A new report, released today by the Society of Independent Brewers (SIBA), highlights the important role independent craft brewers are playing in communities across Britain.
It reveals how they create jobs for local people, open brewery taprooms to help fill the void left by community pub closures, and raise hundreds of thousands of pounds for numerous local charities.
Brewers in the Community, which is compiled from results of SIBA’s annual members’ survey (completed by almost 500 of the 850 brewery members), shows 84% have supported at least one charity within the last 12 months, with 21% supporting more than five charities.
For instance, Cullercoats Brewery, in Tyne and Wear, has raised more than £30,000 in the last five years for the RNLI, by donating 3p from every pint it sells. It recently reached the one million pint mark needed to achieve its target of £30,0000.
The report highlights the key point that independent breweries mainly employee local people, with two-thirds of the employees living within a five-mile radius of the brewery and one in 10 being aged between 16 and 24 years old.
The recently-launched Brewer Apprenticeship Trailblazer initiative has brought together brewers, trainers and professional bodies to create a cross-industry set of standards for a new Brewer Apprenticeship Scheme.
Hayley Connor, people and development manager at Brewhouse & Kitchen, which is part of the initiative, said: “We have a significant need to internally grow our own brewers to keep pace with the development of Brewhouse & Kitchen, and with the new apprenticeship framework, which puts industry front and centre in setting the standards, we have a great opportunity to work with our peers large and small to create the programme, underpinned by a formal apprenticeship qualification. This October we plan to take on five new learners to trial the content of the developing standards over a 12-month period.”
Access to market
Brewery taps, shops and visitor centres are also becoming a very important part in the success of the independent brewer. With a lot of access to market issues, many independent brewers are creating their own revenue streams.

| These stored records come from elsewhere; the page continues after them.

/-- Taking the partner's `Freed` as a base puts the two counts level. -/
theorem creditBase_level (c : Credit) (a b : Nat) (hb : b < 2 ^ 32) : (b + (creditBase c a b).shift) % 2 ^ 32 = c.sent % 2 ^ 32 := by
  unfold creditBase serialDist
  dsimp only
  omega

theorem outstanding_freed {c : Credit} {k : Nat} (h : (k : Int) ≤ c.outstanding + 2 ^ 31) :
    ({ c with pFreed := (c.pFreed + k) % 2 ^ 32 } : Credit).outstanding = c.outstanding - k := by
  unfold Credit.outstanding toSigned serialDist at *
  dsimp only at *
  split at h <;> split <;> omega

theorem creditJudge_loss {c : Credit} {a b lost : Nat} (hr : c.received < 2 ^ 32) (hl : lost < 2 ^ 31) (ha : a = (c.received + lost) % 2 ^ 32)
    (hb : b = c.pFreed ∨ serialAfter 32 b c.pFreed = true) :
    creditJudge c a b = ({ c with received := a, pFreed := b, freed := (c.freed + lost) % 2 ^ 32 }, lost, false) := by
  have hd : serialDist 32 a c.received = lost := by rw [ha, serialDist_forward hr (by omega)]
  have hs : before32 a c.received = false := by
    refine not_before32 ?_
    rw [serialAfter_iff, hd]
    omega
  simp [creditJudge, hs, not_before32 hb, hd]

theorem outstanding_base (c : Credit) (a : Nat) {b : Nat} (hb : b < 2 ^ 32) : (creditBase c a b).outstanding = 0 := by
  refine outstanding_of_behind (n := 0) (by norm_num) ?_
  rw [Nat.add_zero]
  exact creditBase_level c a b hb

theorem outstanding_sent (c : Credit) (a : Nat) {b n : Nat} (hb : b < 2 ^ 32) (hn : n < 2 ^ 31) :
    ({ creditBase c a b with sent := (c.sent + n) % 2 ^ 32 } : Credit).outstanding = n := by
  refine outstanding_of_behind hn ?_
  have level := creditBase_level c a b hb
  simp only [creditBase] at level ⊢
  omega

theorem creditJudge_back {c : Credit} {a : Nat} (b : Nat) (ha : a < 2 ^ 32) (hr : c.received < 2 ^ 32) (h : serialAfter 32 c.received a = true) :
    creditJudge c a b = (creditBase c a b, 0, true) := by
  rw [creditJudge, before32_of_after ha hr h, Bool.true_or, if_pos rfl]

/-- Settles O49: the base makes the counts level, and every later count is a way forward or back from it. -/
theorem creditBaseRule : Obligations.CreditBase :=
  ⟨fun c a _ hb => outstanding_base c a hb, fun c a _ _ hb hn => outstanding_sent c a hb hn, fun _ _ h => outstanding_freed h,
    fun _ _ _ _ hr _ hl ha hb => creditJudge_loss hr hl ha hb, fun _ _ b ha hr h => creditJudge_back b ha hr h⟩

end Sys2Proof.Machine
end
section
/-! Runs of bytes: what a field reads after bytes are put together or overwritten. -/
namespace Sys2Proof.Machine
open Sys2Proof

/-! ### Fields of a run -/

/-- A field is the bytes at its places, zero past the end. -/
theorem slice_eq_map (bs : Bytes) (off len : Nat) : slice bs off len = (List.range len).map fun i => bs.getD (off + i) 0 := by
  refine List.ext_getElem? fun i => ?_
  unfold slice
  dsimp only
  rw [List.getElem?_map, List.getElem?_append]
  by_cases hi : i < len
  · split
    · next h =>
      simp only [List.length_take, List.length_drop, lt_inf_iff] at h
      rw [List.getElem?_take_of_lt hi, List.getElem?_drop, List.getElem?_range hi]
      simp [List.getD_eq_getElem?_getD, show off + i < bs.length by omega]
    · next h =>
      simp only [List.length_take, List.length_drop, lt_inf_iff, not_and, not_lt] at h
      rw [List.getElem?_replicate, List.getElem?_range hi]
      simp only [List.length_take, List.length_drop, Option.map_some, List.getD_eq_getElem?_getD]
      rw [if_pos (by omega), List.getElem?_eq_none (by omega)]
      rfl
  · split
    · next h =>
      simp only [List.length_take, lt_inf_iff] at h
      omega
    · next h =>
      rw [List.getElem?_replicate, List.getElem?_eq_none (l := List.range len) (by simpa using hi)]
      simp only [List.length_take, List.length_drop]
      rw [if_neg (by omega)]; rfl

@[simp] theorem length_slice (bs : Bytes) (off len : Nat) : (slice bs off len).length = len := by simp [slice_eq_map]

theorem slice_congr {as bs : Bytes} {m n len : Nat} (h : ∀ i < len, as.getD (m + i) 0 = bs.getD (n + i) 0) : slice as m len = slice bs n len := by
  rw [slice_eq_map, slice_eq_map]
  exact List.map_congr_left fun i hi => h i (List.mem_range.1 hi)

theorem slice_of_le {bs : Bytes} {off len : Nat} (h : off + len ≤ bs.length) : slice bs off len = (bs.drop off).take len := by
  unfold slice
  have : ((bs.drop off).take len).length = len := by simp only [List.length_take, List.length_drop]; omega
  dsimp only
  rw [this, Nat.sub_self, List.replicate_zero, List.append_nil]

theorem slice_self {bs : Bytes} {n : Nat} (h : bs.length = n) : slice bs 0 n = bs := by
  subst h
  rw [slice_of_le (by omega)]
  simp

theorem slice_append_left {as : Bytes} (bs : Bytes) {off len : Nat} (h : off + len ≤ as.length) : slice (as ++ bs) off len = slice as off len :=
  slice_congr fun i hi => List.getD_append _ _ _ _ (by omega)

theorem slice_append_right {as : Bytes} (bs : Bytes) {off len : Nat} (h : as.length ≤ off) :
    slice (as ++ bs) off len = slice bs (off - as.length) len :=
  slice_congr fun i _ => by rw [List.getD_append_right _ _ _ _ (by omega)]; congr 1; omega

theorem slice_add (bs : Bytes) (off m n : Nat) : slice bs off (m + n) = slice bs off m ++ slice bs (off + m) n := by
  simp only [slice_eq_map, List.range_add, List.map_append, List.map_map]
  congr 1
  exact List.map_congr_left fun i _ => by simp [Nat.add_assoc]

/-! ### Numbers -/

@[simp] theorem length_leBytes (n v : Nat) : (leBytes n v).length = n := by
  induction n generalizing v with
  | zero => rfl
  | succ n ih => simp [leBytes, ih]

@[simp] theorem length_beBytes (n v : Nat) : (beBytes n v).length = n := by simp [beBytes]

theorem beNat_concat (bs : Bytes) (b : Byte) : beNat (bs ++ [b]) = beNat bs * 256 + b.toNat := by simp [beNat]

theorem beNat_append (as bs : Bytes) : beNat (as ++ bs) = beNat as * 256 ^ bs.length + beNat bs := by
  induction bs using List.reverseRecOn with
  | nil => simp [beNat]
  | append_singleton bs b ih =>
    rw [← List.append_assoc, beNat_concat, ih, beNat_concat, List.length_append, List.length_singleton, Nat.pow_succ]
    ring

theorem beNat_lt (bs : Bytes) : beNat bs < 256 ^ bs.length := by
  induction bs using List.reverseRecOn with
  | nil => simp [beNat]
  | append_singleton bs b ih =>
    have := b.isLt
    rw [beNat_concat, List.length_append, List.length_singleton, Nat.pow_succ]
    omega

theorem beAt_lt (bs : Bytes) (off len : Nat) : beAt bs off len < 256 ^ len := by simpa [beAt] using beNat_lt (slice bs off len)

theorem beAt_add (bs : Bytes) (off m n : Nat) : beAt bs off (m + n) = beAt bs off m * 256 ^ n + beAt bs (off + m) n := by
  simp [beAt, slice_add, beNat_append]

/-- A field that a number was written into reads the number. -/
theorem beAt_of_slice {bs : Bytes} {off len v : Nat} (h : slice bs off len = beBytes len v) (hv : v < 256 ^ len) : beAt bs off len = v := by
  rw [beAt, h, beNat_beBytes len v hv]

More than 30% of those who own a brewery tap, shop or visitor centre at their brewery, stated these local facilities accounted for over a quarter of their trade.
One brewery which has seen huge success with its rural brewery taproom is Unity Brewhouse, located on the the Worcestershire / Herefordshire border on a working hop farm. Brewer and co-founder, Sarah Saleh, says the taproom has become a focal point of their countryside community.
She said: “Being in a rural community, people are keen to support local business and are interested in the provenance of what they consume, and we are now getting a good crowd on Friday evenings, sometimes over 100 people.
“Our tap room has also been an excellent vehicle to spread awareness of our brand, including to local landlords who have been subsequently interested in serving our beer in their pubs.”
The report shows 84% of those surveyed regard their relationship with their local community as ‘important’ or ‘extremely important’ to their business.